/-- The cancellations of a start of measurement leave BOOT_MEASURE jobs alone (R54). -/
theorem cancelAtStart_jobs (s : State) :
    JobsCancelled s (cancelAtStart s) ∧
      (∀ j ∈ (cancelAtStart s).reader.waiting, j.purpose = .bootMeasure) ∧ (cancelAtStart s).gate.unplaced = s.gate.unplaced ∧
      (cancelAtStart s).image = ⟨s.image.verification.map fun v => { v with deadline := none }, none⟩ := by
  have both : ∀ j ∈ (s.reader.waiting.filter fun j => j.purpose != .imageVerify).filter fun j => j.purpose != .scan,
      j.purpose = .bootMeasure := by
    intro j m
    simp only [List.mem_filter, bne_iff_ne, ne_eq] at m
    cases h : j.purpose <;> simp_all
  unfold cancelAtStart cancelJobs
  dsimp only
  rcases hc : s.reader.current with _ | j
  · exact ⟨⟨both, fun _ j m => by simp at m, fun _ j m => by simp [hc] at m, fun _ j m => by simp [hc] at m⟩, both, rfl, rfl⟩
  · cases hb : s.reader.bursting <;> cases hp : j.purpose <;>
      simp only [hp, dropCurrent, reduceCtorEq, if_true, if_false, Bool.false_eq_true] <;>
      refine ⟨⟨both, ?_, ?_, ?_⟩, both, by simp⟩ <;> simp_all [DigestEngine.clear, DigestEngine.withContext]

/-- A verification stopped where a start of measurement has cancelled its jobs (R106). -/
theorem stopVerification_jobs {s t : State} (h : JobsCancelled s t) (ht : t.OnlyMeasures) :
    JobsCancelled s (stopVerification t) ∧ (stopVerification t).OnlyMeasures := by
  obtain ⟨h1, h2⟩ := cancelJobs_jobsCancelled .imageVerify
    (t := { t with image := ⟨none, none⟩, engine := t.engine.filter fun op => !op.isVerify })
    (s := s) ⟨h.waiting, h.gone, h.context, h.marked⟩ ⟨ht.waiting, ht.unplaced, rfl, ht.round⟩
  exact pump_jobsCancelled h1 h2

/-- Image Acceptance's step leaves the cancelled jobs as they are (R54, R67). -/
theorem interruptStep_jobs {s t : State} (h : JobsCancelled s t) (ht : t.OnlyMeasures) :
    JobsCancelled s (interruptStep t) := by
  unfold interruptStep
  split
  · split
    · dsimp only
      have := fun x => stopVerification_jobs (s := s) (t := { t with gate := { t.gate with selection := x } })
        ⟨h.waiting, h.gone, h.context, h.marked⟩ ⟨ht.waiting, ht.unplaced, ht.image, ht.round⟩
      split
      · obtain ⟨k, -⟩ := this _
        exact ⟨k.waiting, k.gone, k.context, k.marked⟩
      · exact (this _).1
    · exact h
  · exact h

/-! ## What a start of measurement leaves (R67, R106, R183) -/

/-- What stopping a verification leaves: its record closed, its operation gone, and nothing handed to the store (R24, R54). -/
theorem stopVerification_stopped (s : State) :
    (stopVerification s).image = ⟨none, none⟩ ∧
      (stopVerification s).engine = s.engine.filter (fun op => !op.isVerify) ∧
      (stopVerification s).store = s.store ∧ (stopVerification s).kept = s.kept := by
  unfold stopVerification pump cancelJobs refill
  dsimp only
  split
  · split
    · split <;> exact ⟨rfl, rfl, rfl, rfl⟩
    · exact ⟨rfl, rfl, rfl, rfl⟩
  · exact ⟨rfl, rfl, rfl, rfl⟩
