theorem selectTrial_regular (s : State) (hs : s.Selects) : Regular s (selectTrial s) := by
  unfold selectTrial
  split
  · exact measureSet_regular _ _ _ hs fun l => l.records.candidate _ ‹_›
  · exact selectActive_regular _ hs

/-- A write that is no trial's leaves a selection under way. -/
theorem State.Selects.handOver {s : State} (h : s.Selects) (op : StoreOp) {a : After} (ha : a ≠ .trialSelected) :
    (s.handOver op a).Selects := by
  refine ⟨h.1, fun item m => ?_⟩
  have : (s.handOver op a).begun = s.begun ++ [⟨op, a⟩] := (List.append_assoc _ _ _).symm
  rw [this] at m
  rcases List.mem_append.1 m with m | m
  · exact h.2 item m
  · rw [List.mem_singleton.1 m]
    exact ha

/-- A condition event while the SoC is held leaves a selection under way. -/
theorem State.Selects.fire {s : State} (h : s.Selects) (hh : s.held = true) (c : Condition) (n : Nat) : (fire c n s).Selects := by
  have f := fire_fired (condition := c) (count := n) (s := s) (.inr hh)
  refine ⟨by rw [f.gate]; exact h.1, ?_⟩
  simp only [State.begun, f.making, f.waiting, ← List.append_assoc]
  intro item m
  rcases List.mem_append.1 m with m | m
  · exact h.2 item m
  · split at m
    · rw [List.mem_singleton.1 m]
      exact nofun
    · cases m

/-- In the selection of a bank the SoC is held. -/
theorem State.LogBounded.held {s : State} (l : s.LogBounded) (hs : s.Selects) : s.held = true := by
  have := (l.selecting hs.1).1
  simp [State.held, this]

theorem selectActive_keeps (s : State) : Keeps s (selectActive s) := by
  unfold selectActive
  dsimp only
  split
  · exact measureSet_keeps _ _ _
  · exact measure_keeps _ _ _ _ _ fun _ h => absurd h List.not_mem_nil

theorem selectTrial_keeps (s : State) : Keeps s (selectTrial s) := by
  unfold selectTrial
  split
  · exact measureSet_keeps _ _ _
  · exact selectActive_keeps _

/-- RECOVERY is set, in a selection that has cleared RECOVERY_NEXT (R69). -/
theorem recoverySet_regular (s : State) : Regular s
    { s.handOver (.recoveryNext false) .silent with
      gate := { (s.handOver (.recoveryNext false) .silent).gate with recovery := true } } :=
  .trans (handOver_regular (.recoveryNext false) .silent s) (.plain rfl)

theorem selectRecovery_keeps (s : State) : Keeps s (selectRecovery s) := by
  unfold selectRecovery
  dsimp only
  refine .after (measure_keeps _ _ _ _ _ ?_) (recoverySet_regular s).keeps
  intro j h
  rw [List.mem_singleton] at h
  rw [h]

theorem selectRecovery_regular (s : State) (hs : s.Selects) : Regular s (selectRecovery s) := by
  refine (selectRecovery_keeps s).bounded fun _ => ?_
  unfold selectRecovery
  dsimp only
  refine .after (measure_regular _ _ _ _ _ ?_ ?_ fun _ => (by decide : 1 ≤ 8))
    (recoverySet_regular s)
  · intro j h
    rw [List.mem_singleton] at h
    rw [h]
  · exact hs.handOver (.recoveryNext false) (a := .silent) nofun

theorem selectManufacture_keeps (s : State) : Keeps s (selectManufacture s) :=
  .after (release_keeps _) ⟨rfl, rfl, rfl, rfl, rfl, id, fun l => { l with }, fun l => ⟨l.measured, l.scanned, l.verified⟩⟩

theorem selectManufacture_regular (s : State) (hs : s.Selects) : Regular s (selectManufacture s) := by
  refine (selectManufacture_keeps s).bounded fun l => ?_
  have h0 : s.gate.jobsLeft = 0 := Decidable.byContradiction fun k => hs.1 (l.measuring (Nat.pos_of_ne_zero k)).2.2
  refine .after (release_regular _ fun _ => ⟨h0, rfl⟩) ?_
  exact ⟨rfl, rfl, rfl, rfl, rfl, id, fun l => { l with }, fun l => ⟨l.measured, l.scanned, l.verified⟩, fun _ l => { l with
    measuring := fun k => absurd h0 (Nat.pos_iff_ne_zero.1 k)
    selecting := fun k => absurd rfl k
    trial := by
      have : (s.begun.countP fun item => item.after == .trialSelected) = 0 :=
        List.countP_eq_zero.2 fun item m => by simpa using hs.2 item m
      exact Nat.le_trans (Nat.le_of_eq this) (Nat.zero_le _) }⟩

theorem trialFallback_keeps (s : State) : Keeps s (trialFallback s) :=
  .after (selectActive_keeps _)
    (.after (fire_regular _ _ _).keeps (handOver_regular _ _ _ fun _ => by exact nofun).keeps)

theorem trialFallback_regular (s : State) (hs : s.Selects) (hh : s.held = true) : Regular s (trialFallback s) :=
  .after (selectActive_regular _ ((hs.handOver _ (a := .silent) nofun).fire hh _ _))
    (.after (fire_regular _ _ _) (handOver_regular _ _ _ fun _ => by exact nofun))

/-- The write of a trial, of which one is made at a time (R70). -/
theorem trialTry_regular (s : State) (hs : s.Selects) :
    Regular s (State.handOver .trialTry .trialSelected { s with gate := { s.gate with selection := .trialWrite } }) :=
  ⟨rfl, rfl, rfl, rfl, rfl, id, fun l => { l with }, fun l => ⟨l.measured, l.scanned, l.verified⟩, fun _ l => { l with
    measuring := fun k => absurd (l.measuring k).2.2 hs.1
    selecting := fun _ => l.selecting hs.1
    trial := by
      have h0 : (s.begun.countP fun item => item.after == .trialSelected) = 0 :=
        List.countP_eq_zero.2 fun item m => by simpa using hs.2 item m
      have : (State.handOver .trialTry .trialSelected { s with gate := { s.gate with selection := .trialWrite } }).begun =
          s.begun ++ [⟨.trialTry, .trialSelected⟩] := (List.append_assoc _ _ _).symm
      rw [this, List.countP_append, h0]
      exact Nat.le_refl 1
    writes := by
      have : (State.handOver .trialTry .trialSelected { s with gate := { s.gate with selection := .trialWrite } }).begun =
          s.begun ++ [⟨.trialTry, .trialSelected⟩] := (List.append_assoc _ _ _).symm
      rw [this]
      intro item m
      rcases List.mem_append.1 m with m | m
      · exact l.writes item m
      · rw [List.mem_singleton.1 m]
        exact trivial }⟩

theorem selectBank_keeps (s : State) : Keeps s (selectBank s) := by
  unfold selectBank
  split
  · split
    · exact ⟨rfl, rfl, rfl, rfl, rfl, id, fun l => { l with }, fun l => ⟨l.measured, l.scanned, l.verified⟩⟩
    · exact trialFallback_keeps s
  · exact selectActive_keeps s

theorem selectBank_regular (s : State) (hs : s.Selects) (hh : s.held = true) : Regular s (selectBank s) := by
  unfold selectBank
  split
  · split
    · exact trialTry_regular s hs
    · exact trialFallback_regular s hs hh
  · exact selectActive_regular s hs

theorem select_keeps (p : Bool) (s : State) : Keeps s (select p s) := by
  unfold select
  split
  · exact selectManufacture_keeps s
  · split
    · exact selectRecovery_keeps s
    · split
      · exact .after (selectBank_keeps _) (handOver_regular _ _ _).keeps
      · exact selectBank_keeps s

==

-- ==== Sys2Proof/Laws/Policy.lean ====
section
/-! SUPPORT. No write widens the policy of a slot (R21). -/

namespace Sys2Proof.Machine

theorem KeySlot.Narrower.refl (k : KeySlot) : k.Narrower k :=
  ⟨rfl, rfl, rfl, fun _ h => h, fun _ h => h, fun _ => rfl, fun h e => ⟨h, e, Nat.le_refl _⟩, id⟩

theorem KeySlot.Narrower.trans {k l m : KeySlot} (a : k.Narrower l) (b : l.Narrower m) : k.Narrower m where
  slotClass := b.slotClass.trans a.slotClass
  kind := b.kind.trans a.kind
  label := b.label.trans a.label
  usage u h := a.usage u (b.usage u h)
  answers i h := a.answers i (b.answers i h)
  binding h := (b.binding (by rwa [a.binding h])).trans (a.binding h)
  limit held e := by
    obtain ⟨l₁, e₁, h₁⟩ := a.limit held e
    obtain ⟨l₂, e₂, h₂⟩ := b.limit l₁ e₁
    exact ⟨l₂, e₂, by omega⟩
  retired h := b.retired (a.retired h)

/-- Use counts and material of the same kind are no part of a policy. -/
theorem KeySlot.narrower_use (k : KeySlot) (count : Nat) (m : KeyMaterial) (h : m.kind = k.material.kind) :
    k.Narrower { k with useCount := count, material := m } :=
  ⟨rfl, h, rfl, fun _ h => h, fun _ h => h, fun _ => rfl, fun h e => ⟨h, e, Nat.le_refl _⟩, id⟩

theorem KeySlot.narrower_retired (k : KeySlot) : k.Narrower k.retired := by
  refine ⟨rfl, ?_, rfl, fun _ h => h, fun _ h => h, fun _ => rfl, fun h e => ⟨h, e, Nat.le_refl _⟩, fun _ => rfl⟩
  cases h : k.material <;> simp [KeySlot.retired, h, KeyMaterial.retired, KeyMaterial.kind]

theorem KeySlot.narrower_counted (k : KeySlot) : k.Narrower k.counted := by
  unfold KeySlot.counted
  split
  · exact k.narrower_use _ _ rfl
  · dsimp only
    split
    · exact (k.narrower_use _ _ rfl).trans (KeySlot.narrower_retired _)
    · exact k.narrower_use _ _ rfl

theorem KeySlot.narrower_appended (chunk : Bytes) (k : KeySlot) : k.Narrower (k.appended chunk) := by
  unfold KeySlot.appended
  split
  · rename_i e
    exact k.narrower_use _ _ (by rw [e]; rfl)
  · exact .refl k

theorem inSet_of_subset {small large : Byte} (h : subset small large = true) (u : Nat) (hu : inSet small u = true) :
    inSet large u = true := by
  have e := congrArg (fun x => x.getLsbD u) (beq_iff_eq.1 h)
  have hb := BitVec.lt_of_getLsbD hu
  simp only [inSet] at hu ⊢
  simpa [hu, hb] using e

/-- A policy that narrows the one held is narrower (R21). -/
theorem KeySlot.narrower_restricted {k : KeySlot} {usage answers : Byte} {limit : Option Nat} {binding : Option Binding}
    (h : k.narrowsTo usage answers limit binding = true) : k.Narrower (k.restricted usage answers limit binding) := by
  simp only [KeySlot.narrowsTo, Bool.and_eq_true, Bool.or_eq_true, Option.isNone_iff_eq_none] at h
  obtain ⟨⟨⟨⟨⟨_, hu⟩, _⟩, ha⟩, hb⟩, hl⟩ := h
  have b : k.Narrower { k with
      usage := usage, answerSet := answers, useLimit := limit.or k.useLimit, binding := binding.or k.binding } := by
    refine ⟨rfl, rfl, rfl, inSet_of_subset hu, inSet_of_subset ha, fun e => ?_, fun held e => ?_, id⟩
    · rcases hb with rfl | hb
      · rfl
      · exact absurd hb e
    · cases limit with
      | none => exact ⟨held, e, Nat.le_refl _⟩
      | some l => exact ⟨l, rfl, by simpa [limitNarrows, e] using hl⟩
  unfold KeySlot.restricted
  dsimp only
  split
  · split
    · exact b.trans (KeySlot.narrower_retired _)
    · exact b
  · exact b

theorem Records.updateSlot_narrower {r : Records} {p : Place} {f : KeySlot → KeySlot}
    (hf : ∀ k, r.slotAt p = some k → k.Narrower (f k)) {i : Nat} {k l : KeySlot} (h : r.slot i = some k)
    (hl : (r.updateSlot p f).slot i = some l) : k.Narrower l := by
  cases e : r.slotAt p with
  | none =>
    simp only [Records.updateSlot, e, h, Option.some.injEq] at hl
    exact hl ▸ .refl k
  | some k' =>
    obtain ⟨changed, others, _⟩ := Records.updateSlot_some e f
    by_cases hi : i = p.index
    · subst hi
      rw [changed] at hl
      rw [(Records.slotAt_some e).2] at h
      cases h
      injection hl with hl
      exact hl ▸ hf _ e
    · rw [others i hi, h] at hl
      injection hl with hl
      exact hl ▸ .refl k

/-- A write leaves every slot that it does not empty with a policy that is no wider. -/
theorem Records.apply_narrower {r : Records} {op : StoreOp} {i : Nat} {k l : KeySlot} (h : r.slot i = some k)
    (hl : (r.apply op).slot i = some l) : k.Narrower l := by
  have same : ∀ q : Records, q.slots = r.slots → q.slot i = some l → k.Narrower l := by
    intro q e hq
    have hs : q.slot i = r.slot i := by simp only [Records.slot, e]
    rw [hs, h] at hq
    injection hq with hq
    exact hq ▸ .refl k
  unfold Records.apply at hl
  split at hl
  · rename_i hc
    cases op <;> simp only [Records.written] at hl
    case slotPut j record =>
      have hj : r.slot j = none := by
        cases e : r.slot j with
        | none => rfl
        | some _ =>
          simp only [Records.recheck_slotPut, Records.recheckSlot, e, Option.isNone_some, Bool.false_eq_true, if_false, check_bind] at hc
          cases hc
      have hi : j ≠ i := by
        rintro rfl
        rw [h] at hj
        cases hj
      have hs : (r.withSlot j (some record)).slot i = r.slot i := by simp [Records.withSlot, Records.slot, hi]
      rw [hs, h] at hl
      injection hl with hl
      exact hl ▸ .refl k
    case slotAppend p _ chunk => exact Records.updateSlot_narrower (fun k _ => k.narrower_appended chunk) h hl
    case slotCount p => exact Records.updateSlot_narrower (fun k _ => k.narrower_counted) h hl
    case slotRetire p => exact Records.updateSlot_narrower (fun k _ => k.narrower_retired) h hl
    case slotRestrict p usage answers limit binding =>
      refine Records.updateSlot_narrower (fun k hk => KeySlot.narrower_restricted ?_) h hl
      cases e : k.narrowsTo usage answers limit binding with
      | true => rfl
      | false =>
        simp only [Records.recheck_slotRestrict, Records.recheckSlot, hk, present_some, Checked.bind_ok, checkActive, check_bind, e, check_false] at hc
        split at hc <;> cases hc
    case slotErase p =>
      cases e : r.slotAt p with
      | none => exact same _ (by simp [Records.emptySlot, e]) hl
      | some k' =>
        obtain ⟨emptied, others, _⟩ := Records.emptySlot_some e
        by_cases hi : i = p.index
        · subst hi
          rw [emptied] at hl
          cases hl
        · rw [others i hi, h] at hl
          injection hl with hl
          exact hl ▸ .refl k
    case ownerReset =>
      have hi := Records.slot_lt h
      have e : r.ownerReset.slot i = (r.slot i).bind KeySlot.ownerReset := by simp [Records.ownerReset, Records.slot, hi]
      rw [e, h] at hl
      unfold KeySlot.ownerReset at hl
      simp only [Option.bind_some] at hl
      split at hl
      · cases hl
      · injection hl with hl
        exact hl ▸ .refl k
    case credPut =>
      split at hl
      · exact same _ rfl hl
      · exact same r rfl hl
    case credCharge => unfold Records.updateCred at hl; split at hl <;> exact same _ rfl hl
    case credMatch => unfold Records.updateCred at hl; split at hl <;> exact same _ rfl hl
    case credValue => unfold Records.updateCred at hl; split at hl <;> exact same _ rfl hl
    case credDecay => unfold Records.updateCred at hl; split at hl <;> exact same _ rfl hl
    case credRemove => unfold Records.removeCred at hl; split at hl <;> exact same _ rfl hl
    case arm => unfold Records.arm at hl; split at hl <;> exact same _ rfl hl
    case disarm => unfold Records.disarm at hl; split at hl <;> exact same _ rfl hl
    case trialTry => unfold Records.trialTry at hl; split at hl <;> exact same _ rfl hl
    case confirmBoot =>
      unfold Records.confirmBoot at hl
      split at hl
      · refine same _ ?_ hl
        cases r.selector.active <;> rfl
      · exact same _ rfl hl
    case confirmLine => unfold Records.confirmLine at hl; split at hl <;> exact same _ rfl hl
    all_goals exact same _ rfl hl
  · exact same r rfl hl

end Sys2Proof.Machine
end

--

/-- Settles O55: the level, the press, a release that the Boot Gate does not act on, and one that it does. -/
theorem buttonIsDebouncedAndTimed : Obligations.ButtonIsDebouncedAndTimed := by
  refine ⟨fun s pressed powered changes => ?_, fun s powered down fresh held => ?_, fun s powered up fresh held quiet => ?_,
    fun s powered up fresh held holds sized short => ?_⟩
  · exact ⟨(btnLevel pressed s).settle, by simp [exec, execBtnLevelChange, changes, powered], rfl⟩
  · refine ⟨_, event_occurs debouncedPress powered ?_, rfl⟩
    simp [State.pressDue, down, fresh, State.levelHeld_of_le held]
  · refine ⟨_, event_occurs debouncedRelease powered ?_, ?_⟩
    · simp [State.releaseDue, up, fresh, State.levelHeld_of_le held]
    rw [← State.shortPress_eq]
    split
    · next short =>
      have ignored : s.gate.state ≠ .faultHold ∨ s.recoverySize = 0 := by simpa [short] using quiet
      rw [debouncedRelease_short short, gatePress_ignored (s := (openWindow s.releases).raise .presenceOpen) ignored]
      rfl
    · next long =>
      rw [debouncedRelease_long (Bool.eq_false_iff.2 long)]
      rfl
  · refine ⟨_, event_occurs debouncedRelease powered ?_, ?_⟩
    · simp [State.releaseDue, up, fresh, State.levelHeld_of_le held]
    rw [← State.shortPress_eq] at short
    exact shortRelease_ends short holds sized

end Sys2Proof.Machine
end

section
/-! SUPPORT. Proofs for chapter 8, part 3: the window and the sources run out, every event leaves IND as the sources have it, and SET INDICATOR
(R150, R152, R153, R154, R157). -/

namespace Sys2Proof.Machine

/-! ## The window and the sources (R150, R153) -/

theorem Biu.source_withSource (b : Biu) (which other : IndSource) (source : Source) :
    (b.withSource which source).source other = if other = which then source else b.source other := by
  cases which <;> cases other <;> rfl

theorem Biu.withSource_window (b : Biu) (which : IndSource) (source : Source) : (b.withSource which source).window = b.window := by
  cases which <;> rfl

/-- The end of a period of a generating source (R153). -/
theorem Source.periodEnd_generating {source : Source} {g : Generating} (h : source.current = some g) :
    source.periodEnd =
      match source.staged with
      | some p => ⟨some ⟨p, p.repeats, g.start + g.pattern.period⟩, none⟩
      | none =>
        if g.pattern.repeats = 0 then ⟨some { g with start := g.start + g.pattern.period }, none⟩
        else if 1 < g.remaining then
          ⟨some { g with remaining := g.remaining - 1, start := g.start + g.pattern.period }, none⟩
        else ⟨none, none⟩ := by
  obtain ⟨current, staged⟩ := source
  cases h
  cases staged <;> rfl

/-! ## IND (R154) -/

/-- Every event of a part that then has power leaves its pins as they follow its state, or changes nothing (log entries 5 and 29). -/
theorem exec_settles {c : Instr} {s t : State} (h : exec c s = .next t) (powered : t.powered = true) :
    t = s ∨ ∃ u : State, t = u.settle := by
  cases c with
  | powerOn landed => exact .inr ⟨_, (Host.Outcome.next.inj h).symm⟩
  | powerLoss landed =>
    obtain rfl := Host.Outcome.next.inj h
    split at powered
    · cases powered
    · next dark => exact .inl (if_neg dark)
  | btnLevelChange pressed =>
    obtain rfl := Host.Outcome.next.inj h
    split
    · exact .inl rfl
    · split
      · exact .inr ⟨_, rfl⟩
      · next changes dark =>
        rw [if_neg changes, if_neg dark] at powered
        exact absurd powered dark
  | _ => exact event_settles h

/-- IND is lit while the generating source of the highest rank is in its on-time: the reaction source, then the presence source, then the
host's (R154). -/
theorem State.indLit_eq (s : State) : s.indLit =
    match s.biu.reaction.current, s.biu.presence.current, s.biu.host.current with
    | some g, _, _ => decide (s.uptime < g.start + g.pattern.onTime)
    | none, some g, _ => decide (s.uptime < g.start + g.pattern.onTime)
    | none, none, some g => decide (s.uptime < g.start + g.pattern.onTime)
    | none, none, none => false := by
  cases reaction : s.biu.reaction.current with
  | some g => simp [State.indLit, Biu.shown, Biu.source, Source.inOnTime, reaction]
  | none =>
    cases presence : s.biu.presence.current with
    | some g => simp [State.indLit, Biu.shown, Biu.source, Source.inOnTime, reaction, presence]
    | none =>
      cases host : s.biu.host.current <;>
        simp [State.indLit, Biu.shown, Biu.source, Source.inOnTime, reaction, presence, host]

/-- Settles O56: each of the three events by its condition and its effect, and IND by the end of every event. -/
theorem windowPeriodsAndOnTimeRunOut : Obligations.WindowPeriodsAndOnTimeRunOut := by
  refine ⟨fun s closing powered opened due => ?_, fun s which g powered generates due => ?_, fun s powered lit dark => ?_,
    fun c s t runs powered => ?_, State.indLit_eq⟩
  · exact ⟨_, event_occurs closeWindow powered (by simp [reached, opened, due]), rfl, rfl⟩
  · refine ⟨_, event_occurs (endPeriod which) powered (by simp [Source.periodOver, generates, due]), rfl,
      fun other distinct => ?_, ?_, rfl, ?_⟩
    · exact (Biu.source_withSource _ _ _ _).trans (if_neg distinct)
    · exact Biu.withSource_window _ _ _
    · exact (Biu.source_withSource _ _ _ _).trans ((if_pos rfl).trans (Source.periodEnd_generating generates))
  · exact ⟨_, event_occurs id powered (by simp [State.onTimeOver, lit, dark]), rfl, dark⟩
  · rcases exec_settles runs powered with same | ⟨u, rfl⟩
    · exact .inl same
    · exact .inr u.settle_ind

ASSIGNMENT |
In the entries, find every line holding "measurement" and copy it.

WRITTEN SOLUTION |
/-- The cancellations of a start of measurement leave BOOT_MEASURE jobs alone (R54). -/
/-- A verification stopped where a start of measurement has cancelled its jobs (R106). -/
/-! ## What a start of measurement leaves (R67, R106, R183) -/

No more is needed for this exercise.